§ WHAT THE TASK ASKS: Only certain lines below are wanted: those starting at the line containing "trans01 (k : Nat)" and ending at the line containing "trans12 (k : Nat)", both included, each retyped exactly.

§ SOURCE MATERIAL:
::::::

-- ==== Sys2Proof/Config.lean ====
section
/-! DEFINITION. What an implementation fixes: the three OPEN parameters of spec/00_scope.md R8 and the capacity of the
registry. The block has no free value: spec/93_implementation_defined.md treats no behaviour as "any value". -/

namespace Sys2Proof

/-- `NUM_SLOTS`, the capacity of the registry (spec/00_scope.md R8). -/
def numSlots : Nat := 3

/-- `OOR_POLICY`: what a read with an index that names no registered slot does (spec/44_registry.md R196, decision D16). -/
inductive OorPolicy where
  /-- the index is taken modulo the current slot count (the reference behaviour, the default) -/
  | wrap
  /-- the read ends with status `INDEX_RANGE` (the recommended replacement) -/
  | fault
  deriving DecidableEq, Repr

/-- `IRQ_MODEL`: how edges become PULSE and INDEX operations (spec/60_exceptions.md R220 to R223, decision D20). -/
inductive IrqModel where
  /-- the interrupt context may issue any PULSE and any INDEX at any time (the default) -/
  | free
  /-- pin levels and one pending bit per source; the interrupt context dispatches pending sources -/
  | edgePending
  deriving DecidableEq, Repr

/-- The three OPEN parameters of spec/00_scope.md R8. They are fixed for one machine: no step writes them. -/
structure Params where
  /-- `OOR_POLICY` -/
  oorPolicy : OorPolicy
  /-- `CONSUME_ATOMIC`: CFAULT is one atomic test-and-clear (`true`) or a read step and a clear step (`false`) -/
  consumeAtomic : Bool
  /-- `IRQ_MODEL` -/
  irqModel : IrqModel
  deriving DecidableEq, Repr

/-- The defaults of spec/00_scope.md R8. -/
def Params.default : Params := { oorPolicy := .wrap, consumeAtomic := true, irqModel := .free }

end Sys2Proof
end

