-- ==== Sys2Proof/Syntax.lean ====
section
/-! DEFINITION. The abstract syntax: one constructor per row of spec/opcode_table.json, the eleven operations of the
command port (format CMD) and the sixteen transitions of the DecodeTable (format TRANS). -/

namespace Sys2Proof

/-- The four results of the DecodeTable (spec/30_encoding.md R94). -/
inductive DecodeResult where
  /-- NoChange -/
  | noChg
  /-- Forward -/
  | fwd
  /-- Fault: both channels changed -/
  | fault
  /-- Reverse -/
  | rev
  deriving DecidableEq, Repr

/-- The three execution contexts of spec/60_exceptions.md R230; `idle` is that of NOP, which belongs to none. -/
inductive Context where
  /-- NOP -/
  | idle
  /-- the host during single-threaded setup: REGISTER -/
  | setup
  /-- the front-end: PULSE and INDEX -/
  | interrupt
  /-- the host polling: the seven reads -/
  | poll
  deriving DecidableEq, Repr

/-- The operations. A slot operand `k` and a read index `i` are natural numbers, as in the pseudocode of
spec/44_registry.md R196 ("i : Nat"); the command word can carry 0 to 3, which `WellFormed` checks (DEDUCED, log entry 12). -/
inductive Instr where
  /-- the idle operation (spec/30_encoding.md R114) -/
  | nop
  /-- `register(configuredPPR, pinA, pinB, pinZ?)` (spec/44_registry.md R191); `ppr` travels in `wdata` -/
  | register (ppr : Word) (av bv zp : Bool) (ph0 : Phase)
  /-- `processPulse()` on slot `k` with the sampled phase `ph` (spec/41_pulse.md R142) -/
  | pulse (k : Nat) (ph : Phase)
  /-- `processIndexPulse()` on slot `k` (spec/42_index.md R161) -/
  | index (k : Nat)
  /-- `readNetCount(index)` (spec/43_read.md R171) -/
  | rdnet (i : Nat)
  /-- `consumeFault(index)` (spec/43_read.md R172, R174) -/
  | cfault (i : Nat)
  /-- `readCalculatedPPR(index)` (spec/43_read.md R175) -/
  | rdppr (i : Nat)
  /-- `get(index)` then `isInUse()` (spec/43_read.md R176) -/
  | inuse (i : Nat)
  /-- read of `forwardCount` (spec/43_read.md R177) -/
  | rdfwd (i : Nat)
  /-- read of `reverseCount` (spec/43_read.md R178) -/
  | rdrev (i : Nat)
  /-- read of `faultCount` (spec/43_read.md R179) -/
  | rdflt (i : Nat)
  /-- the DecodeTable transition 0 to 0, NOCHG, on slot `k` (spec/41_pulse.md R145) -/
  | trans00 (k : Nat)
  /-- the DecodeTable transition 0 to 1, FWD, on slot `k` (spec/41_pulse.md R143) -/
  | trans01 (k : Nat)
  /-- the DecodeTable transition 0 to 2, REV, on slot `k` (spec/41_pulse.md R144) -/
  | trans02 (k : Nat)
  /-- the DecodeTable transition 0 to 3, FAULT, on slot `k` (spec/41_pulse.md R146) -/
  | trans03 (k : Nat)
  /-- the DecodeTable transition 1 to 0, REV, on slot `k` (spec/41_pulse.md R144) -/
  | trans10 (k : Nat)
  /-- the DecodeTable transition 1 to 1, NOCHG, on slot `k` (spec/41_pulse.md R145) -/
  | trans11 (k : Nat)
  /-- the DecodeTable transition 1 to 2, FAULT, on slot `k` (spec/41_pulse.md R146) -/
  | trans12 (k : Nat)
  /-- the DecodeTable transition 1 to 3, FWD, on slot `k` (spec/41_pulse.md R143) -/
  | trans13 (k : Nat)
  /-- the DecodeTable transition 2 to 0, FWD, on slot `k` (spec/41_pulse.md R143) -/
  | trans20 (k : Nat)
  /-- the DecodeTable transition 2 to 1, FAULT, on slot `k` (spec/41_pulse.md R146) -/
  | trans21 (k : Nat)
  /-- the DecodeTable transition 2 to 2, NOCHG, on slot `k` (spec/41_pulse.md R145) -/
  | trans22 (k : Nat)
  /-- the DecodeTable transition 2 to 3, REV, on slot `k` (spec/41_pulse.md R144) -/
  | trans23 (k : Nat)
  /-- the DecodeTable transition 3 to 0, FAULT, on slot `k` (spec/41_pulse.md R146) -/
  | trans30 (k : Nat)
  /-- the DecodeTable transition 3 to 1, REV, on slot `k` (spec/41_pulse.md R144) -/
  | trans31 (k : Nat)
  /-- the DecodeTable transition 3 to 2, FWD, on slot `k` (spec/41_pulse.md R143) -/
  | trans32 (k : Nat)
  /-- the DecodeTable transition 3 to 3, NOCHG, on slot `k` (spec/41_pulse.md R145) -/
  | trans33 (k : Nat)
  deriving DecidableEq, Repr

/-- What is presented to the block: a command word with its data word (spec/30_encoding.md R110), or a 4-bit index of
the DecodeTable with the slot it is applied to (format TRANS, spec/30_encoding.md R122). -/
inductive Request where
  /-- `cmd[15:0]` and `wdata[31:0]` on the command port -/
  | cmd (word : BitVec 16) (wdata : Word)
  /-- a table index, and the slot whose PULSE applies it (DESIGN CHOICE, log entry 3) -/
  | trans (idx : BitVec 4) (slot : BitVec 2)
  deriving DecidableEq, Repr

/-- Which context issues an operation (spec/60_exceptions.md R230). A table transition is part of a PULSE. -/
def Instr.context : Instr → Context
  | .nop => .idle
  | .register _ _ _ _ _ => .setup
  | .pulse _ _ => .interrupt
  | .index _ => .interrupt
  | .rdnet _ => .poll
  | .cfault _ => .poll
  | .rdppr _ => .poll
  | .inuse _ => .poll
  | .rdfwd _ => .poll
  | .rdrev _ => .poll
  | .rdflt _ => .poll
  | .trans00 _ => .interrupt
  | .trans01 _ => .interrupt
  | .trans02 _ => .interrupt
  | .trans03 _ => .interrupt
  | .trans10 _ => .interrupt
  | .trans11 _ => .interrupt
  | .trans12 _ => .interrupt
  | .trans13 _ => .interrupt
  | .trans20 _ => .interrupt
  | .trans21 _ => .interrupt
  | .trans22 _ => .interrupt
  | .trans23 _ => .interrupt
  | .trans30 _ => .interrupt
  | .trans31 _ => .interrupt
  | .trans32 _ => .interrupt
  | .trans33 _ => .interrupt

end Sys2Proof
end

::::::

§ RESULT OF THE EXERCISE:
  | trans01 (k : Nat)
  /-- the DecodeTable transition 0 to 2, REV, on slot `k` (spec/41_pulse.md R144) -/
  | trans02 (k : Nat)
  /-- the DecodeTable transition 0 to 3, FAULT, on slot `k` (spec/41_pulse.md R146) -/
  | trans03 (k : Nat)
  /-- the DecodeTable transition 1 to 0, REV, on slot `k` (spec/41_pulse.md R144) -/
  | trans10 (k : Nat)
  /-- the DecodeTable transition 1 to 1, NOCHG, on slot `k` (spec/41_pulse.md R145) -/
  | trans11 (k : Nat)
  /-- the DecodeTable transition 1 to 2, FAULT, on slot `k` (spec/41_pulse.md R146) -/
  | trans12 (k : Nat)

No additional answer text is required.